There are two aspects of the federalist proposal which must be underlined. The first concerns the relationship between the European currency and the European budget. According to the federalists, the establishment of the European currency should be accompanied by a reinforcement of the budgetary policies, and they therefore considered the McDougall Report (1977), which indicated2-2.5 per cent of Community GDP as a minimum pre-federal European budget, complementary to the Monetary Union project. The second aspect concerns the relationship between the European currency and the European government. The federalists were aware of the fact that the creation of the European government ought to precede the creation of the European currency, but they were equally aware of the fact that the method by which the governments were advancing in building Europe presented contradictions which had to be reckoned with. “As the failure of the Werner Plan shows”, Mario Albertini observed in 1976, “it is contradictory to propose to establish a European currency before creating a European power capable of starting up a European economic policy. There is no meaning in a European election for a European Parliament with no powers, just as there is no meaning in a Union which is not expressed in a genuine European government”.[4] Thus, if the governments wanted to go ahead with building the European currency without adequate institutional reforms, they would set in motion a process which would leave them faced with growing contradictions, until the establishment of a democratic European government. The European currency is a federal power, as Lionel Robbins points out. One can create the currency before creating the State, but only as an intermediate stage in a constituent process. This is the method which the federalists have called “constituent gradualism”, and which the governments, even if unconsciously, have in fact followed so far.
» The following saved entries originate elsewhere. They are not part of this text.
-- ==== Sys2Proof/Machine/Promotion.lean ====
section
/-! DEFINITION. A promotion's effect on the device (R327 to R330, R335): loading the committed image, the resume plan, and the re-screening of
the drop counts. -/
namespace Sys2Proof.Machine

/-! The committed image -/

/-- A section of a snapshot. -/
def sectionOf (s : Snap) (k : Nat) : List U8 := match s.sections.find? (fun e => e.1 == k) with | some e => e.2 | none => []

/-- Numbers of n bytes, `count` of them, from an offset of a section. -/
def natsAt (b : List U8) (o n count : Nat) : List Nat :=
  let a := (b.drop o).toArray
  (List.range count).map (fun i => (List.range n).foldr (fun k v => (a.getD (n * i + k) 0).toNat + 256 * v) 0)

/-- The signed reading of an n-byte number. -/
def signedOf (n v : Nat) : Int := if v < 256 ^ n / 2 then (v : Int) else (v : Int) - 256 ^ n

/-- Signed numbers of n bytes. -/
def intsAt (b : List U8) (o n count : Nat) : List Int := (natsAt b o n count).map (signedOf n)

/-- The settings of groups 0x01 to 0x0A of an image of section 2 (R313). A fabric port takes its settings at its next training, a lane its ENABLE at its
next attempt (Table 11.5), and a frequency point that differs is changed to under R255 (log entry 94). -/
def withSettings (x d : Device) : Device :=
  let q := x.pos
  { d with
    pos := { d.pos with
      encMode := q.encMode, invert := q.invert, countNum := q.countNum, countDen := q.countDen, speedLog2 := q.speedLog2
      stallMs := q.stallMs, minSpeed := q.minSpeed, indexPitch := q.indexPitch, indexTol := q.indexTol, encTol := q.encTol
      reverseTol := q.reverseTol, lpi := q.lpi, driving := primaryOf q.encMode }
    sheet := { d.sheet with
      sel := x.sheet.sel, edge := x.sheet.edge, distance := x.sheet.distance, debounce := x.sheet.debounce, tol := x.sheet.tol }
    fire := { d.fire with inhibit := x.fire.inhibit }
    banks := { d.banks with
      timing := x.banks.timing, timingNew := x.banks.timingNew, timingSet := x.banks.timingSet, limit := x.banks.limit
      limitNew := x.banks.limitNew, hostTrimNew := x.banks.hostTrimNew }
    links := updAll d.links (fun h l => { l with enable := x.links[h].enable, rate := x.links[h].rate, nozzles := x.links[h].nozzles })
    chip := { d.chip with headSafeSet := x.chip.headSafeSet }
    drive := { d.drive with
      heads := updAll d.drive.heads (fun h v =>
        let w := x.drive.heads[h]
        { v with waveDelay := w.waveDelay, waveDelayNew := w.waveDelayNew, senseGain := w.senseGain, senseOffset := w.senseOffset
                 senseTol := w.senseTol, isenMax := w.isenMax, thermLo := w.thermLo, thermHi := w.thermHi })
      groups := updAll d.drive.groups (fun g v =>
        { v with rotate := x.drive.groups[g].rotate, interval := x.drive.groups[g].interval })
      supplies := x.drive.supplies, busRate := x.drive.busRate
      sup := updAll d.drive.sup (fun k v =>
        { v with voutMax := x.drive.sup[k].voutMax, ovLimit := x.drive.sup[k].ovLimit, ocLimit := x.drive.sup[k].ocLimit }) }
    cams := { d.cams with
      ports := updAll d.cams.ports (fun p c =>
        let y := x.cams.ports[p]
        { c with cfg := y.cfg, running := y.running, set := y.set, accepted := y.accepted, ctx := y.ctx, focus := y.focus
                 tables := y.tables, obRef := y.obRef, gain := y.gain, calSeq := y.calSeq, queued := y.queued, tablesNew := y.tablesNew
                 calNew := y.calNew, gainNew := y.gainNew, darkNew := y.darkNew })
      bandMode := x.cams.bandMode, stripe := x.cams.stripe, rotation := x.cams.rotation
      place := (firstPlace x.cams).getD 0, served := x.cams.rotation.getD ((firstPlace x.cams).getD 0).val 0, serveAtStart := true
      streams := x.cams.streams
      partialMin := x.cams.partialMin }
    loop := { d.loop with
      bins := x.loop.bins, portMask := x.loop.portMask, gain := x.loop.gain, sigmaMax := x.loop.sigmaMax, obsRatio := x.loop.obsRatio
      model := x.loop.model, modelNew := x.loop.modelNew, noiseA := x.loop.noiseA, noiseB := x.loop.noiseB, deadMax := x.loop.deadMax, proxy := x.loop.proxy, workBase := x.loop.workBase
      checkPitch := x.loop.checkPitch, checkRun := x.loop.checkRun, checkCode := x.loop.checkCode, checkMissing := x.loop.checkMissing
      checkWeak := x.loop.checkWeak
      colours := updAll d.loop.colours (fun k c =>
        let y := x.loop.colours[k]
        { c with declared := y.declared, node := y.node, plane := y.plane, colShift := y.colShift, ampSens := y.ampSens
                 enabled := y.enabled }) }
    fabric := { d.fabric with ports := updAll d.fabric.ports (fun p f =>
      let y := x.fabric.ports[p]
      { f with pendingCfg := some (y.enable, y.rate, y.asym, y.config.toList) }) }
    lanes := updAll d.lanes (fun i l =>
      let y := x.lanes[i]
      { l with enable := y.enable, preset := y.preset, swing := y.swing, txInv := y.txInv, rxInv := y.rxInv, idleTime := y.idleTime })
    pwr := { d.pwr with idleOn := x.pwr.idleOn }
    therm := { d.therm with l1Hi := x.therm.l1Hi, l1Lo := x.therm.l1Lo, l2Hi := x.therm.l2Hi, l2Lo := x.therm.l2Lo, slowPct := x.therm.slowPct }
    dram := { d.dram with
      deferred := d.dram.deferred ++ (if x.dram.point = d.dram.point ∨ d.dram.failed[x.dram.point] then [] else [.freq x.dram.point])
      weights := x.dram.weights, threshold := x.dram.threshold, scrubHours := x.dram.scrubHours, scrubOn := x.dram.scrubOn }
    crcs := x.crcs
    acct := { d.acct with noticePitch := x.acct.noticePitch }
    mbx := { d.mbx with storeBase := x.mbx.storeBase, storeSize := x.mbx.storeSize } }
The European Parliament Draft Treaty of Union.
In the course of its first legislature, the European Parliament seemed to intend adopting the constituent method for the construction of the European Union. Indeed, thanks to the initiative of Altiero Spinelli, on 14th February 1984, the vast majority of the European Parliament approved a Draft Treaty of European Union, which can essentially be summarised thus: a) a system of democratic government of the Union, by transforming the Commission into an executive body responsible to the European Parliament (Articles 25-59); by giving the European Parliament effective power of legislative co-decision making and of approval of the budget, together with the Council (Articles 14-17); and by transforming the Council into a second chamber of the states, deliberating by majority (Articles 20-23); b) the attribution of “concurrent competence” to the European Union as regards the transformation of the European Monetary System into a “complete monetary union” (Article 52); c) the establishment of the Union’s “own finances”, the composition, destination and amount of which would be decided by a budgetary authority, composed of the European Parliament and of the Council of the Union (Articles 70-81); d) as regards foreign policy, recognition of the Union as a legal person (Article 6); the Commission was indicated as the body which would represent the Union “in its relations with third countries and with the international bodies” and which would negotiate “international agreements in the name of the Union” (Art. 65).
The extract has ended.